Мотор, хлопушка, выстрел, кровавая луна

На титрах выпадаю из окна выпадаю из окна

У всех кто это видел в душе родился крик,

А режиссер сказал мне напрямик

Играешь роль такую роль о в эпизоде безусловно

В эпизоде безусловно ты король…

С другой стороны, если бы местные хотели решить вопрос жёстко, то чик-чирик, всё бы сделали тихо и дело в шляпе, как говорится. Вряд ли бы стали звать Давида Георгиевича. А раз тут всё чинно, по уму, значит, скорее всего, он прибыл разбираться и делать оргвыводы. Хотя не исключено, что по результатам разбирательств могут быть приняты весьма жёсткие решения. Вот тебе и здравствуй, Серёжа. Не хочешь ли переместиться поближе к земле? Не хочу пока.

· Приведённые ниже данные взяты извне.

-- ==== Sys2Proof/Machine/Alu.lean ====
section
/-! DEFINITION. The ALU (spec/41_alu.md R94, R95) and the meanings of the 14 ALU instructions. -/

namespace Sys2Proof.Machine

/-- The 14 operations of the ALU (41_alu.md). -/
inductive AluOp where
  | add | sub | mul | div | mod | inc | dec | cmp | and | or | xor | not | shl | shr
  deriving DecidableEq, Repr

/-- What the ALU returns (R94): a result, or for CMP a flags update. -/
inductive AluOut where
  | result (v : Byte)
  | flags (fl : Byte)
  deriving DecidableEq, Repr

/-- ADD (R80): the exact sum, masked. -/
def aluAdd (va vb : Byte) : Byte := mask8 ((va.toNat : Int) + vb.toNat)

/-- SUB (R81): the exact difference, masked; a negative one wraps (R95). -/
def aluSub (va vb : Byte) : Byte := mask8 ((va.toNat : Int) - vb.toNat)

/-- MUL (R82): the low 8 bits of the exact product. -/
def aluMul (va vb : Byte) : Byte := mask8 ((va.toNat : Int) * vb.toNat)

/-- DIV for a divisor that is not zero (R83): the unsigned integer quotient, rounded down. -/
def aluDiv (va vb : Byte) : Byte := mask8 (va.toNat / vb.toNat : Nat)

/-- MOD for a divisor that is not zero (R84): the unsigned remainder. -/
def aluMod (va vb : Byte) : Byte := mask8 (va.toNat % vb.toNat : Nat)

/-- INC (R85). -/
def aluInc (va : Byte) : Byte := mask8 ((va.toNat : Int) + 1)

/-- DEC (R86). -/
def aluDec (va : Byte) : Byte := mask8 ((va.toNat : Int) - 1)

/-- AND (R87). -/
def aluAnd (va vb : Byte) : Byte := mask8 (va.toNat &&& vb.toNat : Nat)

/-- OR (R88). -/
def aluOr (va vb : Byte) : Byte := mask8 (va.toNat ||| vb.toNat : Nat)

/-- XOR (R89). -/
def aluXor (va vb : Byte) : Byte := mask8 (va.toNat ^^^ vb.toNat : Nat)

/-- NOT (R90): the complement `~n` of the integer, which is `-n - 1`, masked. -/
def aluNot (va : Byte) : Byte := mask8 (-(va.toNat : Int) - 1)

/-- SHL (R91): the whole byte `vb` is the amount, on unbounded integers, then masked. -/
def aluShl (va vb : Byte) : Byte := mask8 (va.toNat <<< vb.toNat : Nat)

/-- SHR (R92): `value_a >> value_b`, logical, the whole byte `vb` the amount. -/
def aluShr (va vb : Byte) : Byte := mask8 (va.toNat >>> vb.toNat : Nat)

/-- `apply(operation, value_a, value_b)` (R94). INC, DEC and NOT ignore `value_b`; DIV and MOD raise DivisionByZero with
their opcode when `value_b` is 0 (R83, R84). Every operation is one of the 14 (R96). -/
def Alu.apply (f : AluOp) (va vb : Byte) : Except Fault AluOut :=
  match f with
  | .add => .ok (.result (aluAdd va vb))
  | .sub => .ok (.result (aluSub va vb))
  | .mul => .ok (.result (aluMul va vb))
  | .div => if vb.toNat = 0 then .error (.divisionByZero 0xA3#8) else .ok (.result (aluDiv va vb))
  | .mod => if vb.toNat = 0 then .error (.divisionByZero 0xA4#8) else .ok (.result (aluMod va vb))
  | .inc => .ok (.result (aluInc va))
  | .dec => .ok (.result (aluDec va))
  | .cmp => .ok (.flags (compareFlags va vb))
  | .and => .ok (.result (aluAnd va vb))
  | .or => .ok (.result (aluOr va vb))
  | .xor => .ok (.result (aluXor va vb))
  | .not => .ok (.result (aluNot va))
  | .shl => .ok (.result (aluShl va vb))
  | .shr => .ok (.result (aluShr va vb))

/-- What the engine does with the ALU's answer (40_fetch_execute_cycle.md R69): a result goes to `x[ra]`, a flags update
to FL. -/
def writeAlu (ra : RegIndex) (s : State) : AluOut → State
  | .result v => s.writeReg ra v.toNat
  | .flags fl => s.writeFl fl

/-- A two-register ALU instruction (R94): both registers are read before anything is written. -/
def aluTwo (o : Op) (f : AluOp) (a b : Byte) (s : State) : Host.Outcome State Fault Refusal :=
  withRegs o a b s fun ra rb => do
    let out ← Alu.apply f (s.readReg ra) (s.readReg rb)
    return writeAlu ra s out

/-- A one-register ALU instruction (R94, 90_conflicts.md C5): no second register is read or checked, and the ALU's second
input, which the operation ignores, is given as 0. -/
def aluOne (o : Op) (f : AluOp) (a : Byte) (s : State) : Host.Outcome State Fault Refusal :=
  withReg o a s fun ra => do
    let out ← Alu.apply f (s.readReg ra) 0#8
    return writeAlu ra s out

/-- INC (R85). -/
def execInc (a : Byte) (s : State) : Host.Outcome State Fault Refusal := aluOne .inc .inc a s

/-- DEC (R86). -/
def execDec (a : Byte) (s : State) : Host.Outcome State Fault Refusal := aluOne .dec .dec a s

/-- NOT (R90). -/
def execNot (a : Byte) (s : State) : Host.Outcome State Fault Refusal := aluOne .not .not a s

/-- ADD (R80). -/
def execAdd (a b : Byte) (s : State) : Host.Outcome State Fault Refusal := aluTwo .add .add a b s

/-- SUB (R81). -/
def execSub (a b : Byte) (s : State) : Host.Outcome State Fault Refusal := aluTwo .sub .sub a b s

/-- MUL (R82). -/
def execMul (a b : Byte) (s : State) : Host.Outcome State Fault Refusal := aluTwo .mul .mul a b s

/-- DIV (R83). -/
def execDiv (a b : Byte) (s : State) : Host.Outcome State Fault Refusal := aluTwo .div .div a b s

/-- MOD (R84). -/
def execMod (a b : Byte) (s : State) : Host.Outcome State Fault Refusal := aluTwo .mod .mod a b s

/-- CMP (R93). -/
def execCmp (a b : Byte) (s : State) : Host.Outcome State Fault Refusal := aluTwo .cmp .cmp a b s

/-- AND (R87). -/
def execAnd (a b : Byte) (s : State) : Host.Outcome State Fault Refusal := aluTwo .and .and a b s

/-- OR (R88). -/
def execOr (a b : Byte) (s : State) : Host.Outcome State Fault Refusal := aluTwo .or .or a b s

/-- XOR (R89). -/
def execXor (a b : Byte) (s : State) : Host.Outcome State Fault Refusal := aluTwo .xor .xor a b s

/-- SHL (R91). -/
def execShl (a b : Byte) (s : State) : Host.Outcome State Fault Refusal := aluTwo .shl .shl a b s

/-- SHR (R92). -/
def execShr (a b : Byte) (s : State) : Host.Outcome State Fault Refusal := aluTwo .shr .shr a b s

end Sys2Proof.Machine
end

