/-- 60_exceptions.md sections 2 and 4: the three fetch faults, in their order: on the opcode (IR not written), on the
first operand byte at 256, on the second at 256; and only a fetch raises OutOfBounds. -/
def Obligations.FetchFaultsInStageOrder : Prop :=
  (∀ s : State, s.run = .running → 256 ≤ s.pc → ∃ t, step s = .next t ∧ Faulted (.outOfBounds s.pc) s t) ∧
  (∀ (s : State) (op : Byte), s.run = .running → s.pc = 255 → ByteAt s s.pc op → 1 ≤ operandBytes op →
    ∃ t, step s = .next t ∧ Faulted (.outOfBounds 256) { s with ir := op } t) ∧
  (∀ (s : State) (op : Byte), s.run = .running → s.pc = 254 → ByteAt s s.pc op → 2 ≤ operandBytes op →
    ∃ t, step s = .next t ∧ Faulted (.outOfBounds 256) { s with ir := op } t) ∧
  (∀ (s t : State) (op : Byte) (addr : Nat), s.run = .running → s.err = none → ByteAt s s.pc op →
    s.pc + operandBytes op ≤ 255 → step s = .next t → t.err ≠ some (.outOfBounds addr))

/-- R72, first sentence, and R71: a step of the running engine always answers a next state, an instruction always does,
and a step in Halted is refused. -/
def Obligations.RunningAnswersAndHaltedRefuses : Prop :=
  (∀ s : State, s.run = .running → ∃ t, step s = .next t) ∧
  (∀ (i : Instr) (s : State), ∃ t, exec i s = .next t) ∧
  (∀ s : State, s.run = .halted → step s = .refused .halted)

/-- 60_exceptions.md section 3: whatever the fault, the state after the step is the state before it but for RUN, ERR and
IR, and IR holds the opcode byte when there was one to fetch (the spec's decision D2). -/
def Obligations.FaultingStepKeepsEverything : Prop :=
  ∀ (s t : State) (f : Fault), s.run = .running → s.err = none → step s = .next t → t.err = some f →
    t.run = .halted ∧ t.pc = s.pc ∧ t.fl = s.fl ∧ t.out = s.out ∧ RegsKept [] s t ∧ MemKept [] s t ∧
      (256 ≤ s.pc → t.ir = s.ir) ∧ (∀ op, ByteAt s s.pc op → t.ir = op)

/-- R15: PC after a step: an opcode with bit 4 = 0 that leaves the engine Running moves it past the instruction; one
with bit 4 = 1 sets it itself, to the popped byte (RET), to the operand register's value, or, not taken, to PC+2; HLT
and every fault leave it; reset and `load` set it to 0. Where an opcode with bit 4 = 1 goes is R110, R118, R119 and
R121; that CALL reads its target register after the push (CALL R7) is the spec's decision D13, PC after HLT its decision
D4 and PC after a fault its decision D2 (log entry 1). -/
def Obligations.PcAdvancesUnlessTheOpcodeSetsIt : Prop :=
  (∀ (s t : State) (op : Byte), s.run = .running → ByteAt s s.pc op → step s = .next t → t.run = .running →
    op.getLsbD 4 = false → t.pc = s.pc + 1 + op.toNat / 64) ∧
  (∀ (s t : State) (op : Byte), s.run = .running → ByteAt s s.pc op → step s = .next t → t.run = .running →
    op.getLsbD 4 = true →
    (op = 0x11#8 ∧ ByteAt s s.sp.toNat (BitVec.ofNat 8 t.pc) ∧ t.pc ≤ 255) ∨
    (∃ ra : RegIndex, ByteAt s (s.pc + 1) (regByte ra) ∧ (t.pc = (t.readReg ra).toNat ∨ t.pc = s.pc + 2))) ∧
  (∀ s t : State, s.run = .running → step s = .next t → t.run = .halted → t.pc = s.pc) ∧
  State.reset.pc = 0 ∧
  (∀ (program : List Byte) (s t : State), loadProgram program s = .ok t → t.pc = 0)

— Как живёшь, чем дышишь? — спросил Давид Георгиевич и подошёл к столу Савоськина. Чуть наклонился, взял что-то со стола, положил во внутренний карман.

— Что молчишь? — переспросил он, оборачиваясь. — Как работа?

— Работа? — хмыкнул я. — Да ничего, не жалуюсь.

— Что значит «ничего»?

— Ну, так говорят, когда одним словом не скажешь.

— Ну скажи двумя или тремя. Сколько тебе слов надо?

— Не знаю. Интересная работа. Занятость, конечно, невысокая, и в этом есть определённый плюс. Остаётся много свободного времени. Это приятно. Опять же, Руднёв выдал мне машину, что, естественно, мне тоже очень нравится. Имею свободу передвижений. То есть в этом плане всё отлично.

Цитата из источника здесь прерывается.